- **MATERIAL FOR THE TASK**
/-- EPOCH_FLOOR (02 R49). -/
def execEpochFloor (h : CmdHdr) (device rsv : Half) (floor sigLen rsv2 : Word) (sig : List Byte) (s : State) :
    Host.Outcome State Fault Refusal :=
  .next (cmdEpochFloor .new h device rsv floor sigLen rsv2 sig s)

/-! ### Binding a pair (16 R463) -/

/-- The header, checks and slots of PAIR_BIND. -/
def callPairBind (h : CmdHdr) (qid : Word) (partner rsv : Half) : Call :=
  { hdr := h, instr := .pairBind h qid partner rsv, opc := 0x0A03, who := .admin, inRecovery := false, bodyLen := 8, need := 120
    quorum := some (qid, purposeDigest (leBytes 2 partner.toNat ++ leBytes 2 rsv.toNat))
    checks := [(!decide (rsv = 0), formatAt 70)] }

/-- PAIR_BIND (16 R463): the command waits for its partner's. -/
def bodyPairBind (partner : Half) (c : Call) (t : State) : State :=
  if t.fw.device = some partner ∨ (t.keys.present 3).isSome = true then c.fail (invalidAt 68) t
  else if (t.keys.present 2).isNone || t.fw.membership.isNone then c.fail (Status.notReady, 2) t
  else c.wait .bind [] t

/-- PAIR_BIND, run in a mode. -/
def cmdPairBind (mode : Mode) (h : CmdHdr) (qid : Word) (partner rsv : Half) (s : State) : State :=
  (callPairBind h qid partner rsv).run mode (bodyPairBind partner) s

/-- PAIR_BIND (16 R463). -/
def execPairBind (h : CmdHdr) (qid : Word) (partner rsv : Half) (s : State) : Host.Outcome State Fault Refusal :=
  .next (cmdPairBind .new h qid partner rsv s)

/-- The PAIR_BIND that waits, with the partner it names. -/
def Fw.binding (f : Fw) : Option (Waiting × Half) :=
  f.waiting.findSome? fun w => match w.cmd, w.why with
    | .pairBind _ _ p _, .bind => some (w, p)
    | _, _ => none

/-- P of BIND (16 R460). -/
def bindPlain (lower higher : Half) (key : List Byte) : List Byte :=
  leBytes 2 lower.toNat ++ leBytes 2 higher.toNat ++ [0, 0, 0, 0] ++ padTo 32 key

/-- The pair key is in slot 3 for the member's waiting PAIR_BIND: it answers with its own class-2 blob, and a session forms (16 R463). -/
def State.bound (w : Waiting) (key : List Byte) (elapsed : Word) (s : State) : State :=
  let t := s.withKeys fun k => k.install 3 (reservedAttr 3 deriveUsage) key (Config.pairKeyId key)
  let blob := match t.keys.present 3 with | some r => blobOf 2 r (t.slotMat 1) | none => []
  let t1 := t.withFw fun f => { f with waiting := f.waiting.filter fun x => !decide (x = w) }
  let t2 := if w.silent then t1 else
    t1.respondAs { w.hdr with elapsed := elapsed } 0x0A03 Status.ok 0 w.hdr.session (leBytes 4 blob.length ++ [0, 0, 0, 0] ++ blob)
  t2.weltStart

/-- The pair key that a BIND wraps under the DK for two members: none where the KWP check or the numbers fail. -/
def State.bindKey (own partner : Half) (wrapped : List Byte) (s : State) : Option (List Byte) :=
  match kwpUnwrap (s.slotMat 2) wrapped with
  | some p =>
    if p.length = 40 ∧ ofLe (p.take 2) = min own.toNat partner.toNat ∧ ofLe (sliceBytes p 2 2) = max own.toNat partner.toNat then
      some (p.drop 8)
    else none
  | none => none

/-- BIND (16 R463): with this member's PAIR_BIND waiting, the frame's key goes into slot 3 of the higher-numbered member.  On the
lower-numbered one the row is the moment at which both commands are present: it draws the key with a fresh class K seed and sends the
frame (DESIGN CHOICE, log entry 122). -/
def execBind (fr : WeltRx) (elapsed : Word) (s : State) : Host.Outcome State Fault Refusal :=
  .next (match s.fw.binding with
  | none => s
  | some (w, partner) =>
    let own := s.devNo
    let inst := (s.mbx.route w.hdr.fn.val).core.toNat
    if (s.keys.present 3).isSome || (s.keys.present 1).isNone then s
    else if own.toNat < partner.toNat then
      if s.rng.freshServes inst && decide (s.rng.buffer ≠ []) && s.rng.freshQueue.isEmpty then
        s.instDraw inst true 32 fun key t =>
          ((t.weltBoth 0x27 (kwpWrap (t.slotMat 2) (bindPlain own partner key))).bound w key elapsed)
      else s
    else s.weltClear 0x27 fr fun wrapped t =>
      match t.bindKey own partner wrapped with
      | none => t
      | some key => t.bound w key elapsed)

/-! ### PAIR_STATUS and PAIR_HANDOVER (16 R474, R482) -/

/-- The PAIR_STATUS record (16 R482). -/
def pairRecord (s : State) : List Byte :=
  let w := s.welt
  padTo 64 ([BitVec.ofNat 8 (pairCode w.state), w.lanes.setWidth 8] ++ leBytes 2 w.partner.toNat ++ leBytes 4 w.partnerEpoch.toNat
    ++ leBytes 4 w.waiting.length ++ leBytes 4 w.aliases.length ++ leBytes 4 w.carried.length ++ leBytes 4 w.takeovers.toNat
    ++ leBytes 4 w.tkTime.toNat ++ leBytes 4 w.tagFail.toNat ++ leBytes 4 w.phbAge.toNat ++ leBytes 4 w.whbAge.toNat)

/-- The header, checks and slots of PAIR_STATUS. -/
def callPairStatus (h : CmdHdr) : Call :=
  { hdr := h, instr := .pairStatus h, opc := 0x0A04, who := .admin, inRecovery := false, need := 64 }

/-- PAIR_STATUS (16 R482). -/
def bodyPairStatus (c : Call) (t : State) : State :=
  c.ok (pairRecord t) t

/-- PAIR_STATUS, run in a mode. -/
def cmdPairStatus (mode : Mode) (h : CmdHdr) (s : State) : State :=
  (callPairStatus h).run mode bodyPairStatus s

/-- PAIR_STATUS (16 R482). -/
def execPairStatus (h : CmdHdr) (s : State) : Host.Outcome State Fault Refusal := .next (cmdPairStatus .new h s)

/-- Send DEPART under the next mirror sequence (log entry 42). -/
def State.sendDepart (reason : Byte) (s : State) : State := s.sendItem (.depart reason) none

/-- The give of R474: the records and DEPART go out, fetching stops, the jobs are the partner's, the ports are STANDBY. -/
def State.give (s : State) : State :=
  let own := (s.rings.ring.filter fun p => decide (p.2.state ≠ 0 ∧ p.2.state ≠ 4)).map Prod.fst
  let s1 := (s.openRecords own.contains ++ own.map s.rings.countsRec).foldl (fun t r => t.sendRecord r) s
  let s2 := s1.sendDepart 1
  let s3 := (s2.rings.list.map Prod.fst).foldl (fun t k => t.abandonJob k) s2
  (s3.withRings fun rs => own.foldl (fun x r => x.endRead r) rs.stopAll).pairChange fun t =>
    (t.withWelt fun w => { w with state := .given }).withSole (Sole.allActive false)

/-- A stopped ring resumes, from the counts that the partner mirrored where it did: the descriptors between C and F are read again
(R471, R474). -/
def Ring.resumed (back : Option PartnerRing) (g : Ring) : Ring :=
  if g.state = 2 ∧ g.fetchErr = false then
    match back with
    | some x => { g with state := 1, p := x.p, c := x.c, f := x.fetched x.c, reread := (x.fetched x.c - x.c).toNat }
    | none => { g with state := 1, reread := (g.f - g.c).toNat }
  else g

/-- The end of a take back (R474). -/
def State.takenBack (s : State) : State :=
  (s.withRings fun rs =>
    { rs with ring := rs.ring.map fun p => (p.1, p.2.resumed (Bank.get none s.welt.back p.1)) }).enterPair .paired

/-- The header, checks and slots of PAIR_HANDOVER. -/
def callPairHandover (h : CmdHdr) (dir : Byte) (rsv : BitVec 56) : Call :=
  { hdr := h, instr := .pairHandover h dir rsv, opc := 0x0A05, who := .admin, inStart := false, inRecovery := false, bodyLen := 8
    checks := [(!decide (dir.toNat ≤ 1), invalidAt 64), (!decide (rsv = 0), formatAt 65)] }

/-- PAIR_HANDOVER (16 R474): it answers once the partner acknowledges. -/
def bodyPairHandover (dir : Byte) (c : Call) (t : State) : State :=
  if dir = 0 then
    if t.welt.state = .paired then
      let u := t.give
      c.wait (.ack (u.welt.mirrorSeq - 1)) [] (u.withWelt fun w => { w with handover := some false })
    else c.fail (invalidAt 64) t
  else if t.welt.state = .given then
    let u := t.sendDepart 2
    c.wait (.ack (u.welt.mirrorSeq - 1)) [] (u.withWelt fun w => { w with handover := some true })
  else c.fail (invalidAt 64) t

/-- PAIR_HANDOVER, run in a mode. -/
def cmdPairHandover (mode : Mode) (h : CmdHdr) (dir : Byte) (rsv : BitVec 56) (s : State) : State :=
  (callPairHandover h dir rsv).run mode (bodyPairHandover dir) s

/-- PAIR_HANDOVER (16 R474). -/
def execPairHandover (h : CmdHdr) (dir : Byte) (rsv : BitVec 56) (s : State) : Host.Outcome State Fault Refusal :=
  .next (cmdPairHandover .new h dir rsv s)

end Sys2Proof.Machine
end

- **WORK TO BE COMPLETED**
Where the line holding "record (16 R482). -/" appears in the listing above, start reproducing exactly, and end with the line holding "PAIR_STATUS, run in a mode. -/".

- **OUTPUT OF THE EXERCISE**
/-- The PAIR_STATUS record (16 R482). -/
def pairRecord (s : State) : List Byte :=
  let w := s.welt
  padTo 64 ([BitVec.ofNat 8 (pairCode w.state), w.lanes.setWidth 8] ++ leBytes 2 w.partner.toNat ++ leBytes 4 w.partnerEpoch.toNat
    ++ leBytes 4 w.waiting.length ++ leBytes 4 w.aliases.length ++ leBytes 4 w.carried.length ++ leBytes 4 w.takeovers.toNat
    ++ leBytes 4 w.tkTime.toNat ++ leBytes 4 w.tagFail.toNat ++ leBytes 4 w.phbAge.toNat ++ leBytes 4 w.whbAge.toNat)

/-- The header, checks and slots of PAIR_STATUS. -/
def callPairStatus (h : CmdHdr) : Call :=
  { hdr := h, instr := .pairStatus h, opc := 0x0A04, who := .admin, inRecovery := false, need := 64 }

/-- PAIR_STATUS (16 R482). -/
def bodyPairStatus (c : Call) (t : State) : State :=
  c.ok (pairRecord t) t

/-- PAIR_STATUS, run in a mode. -/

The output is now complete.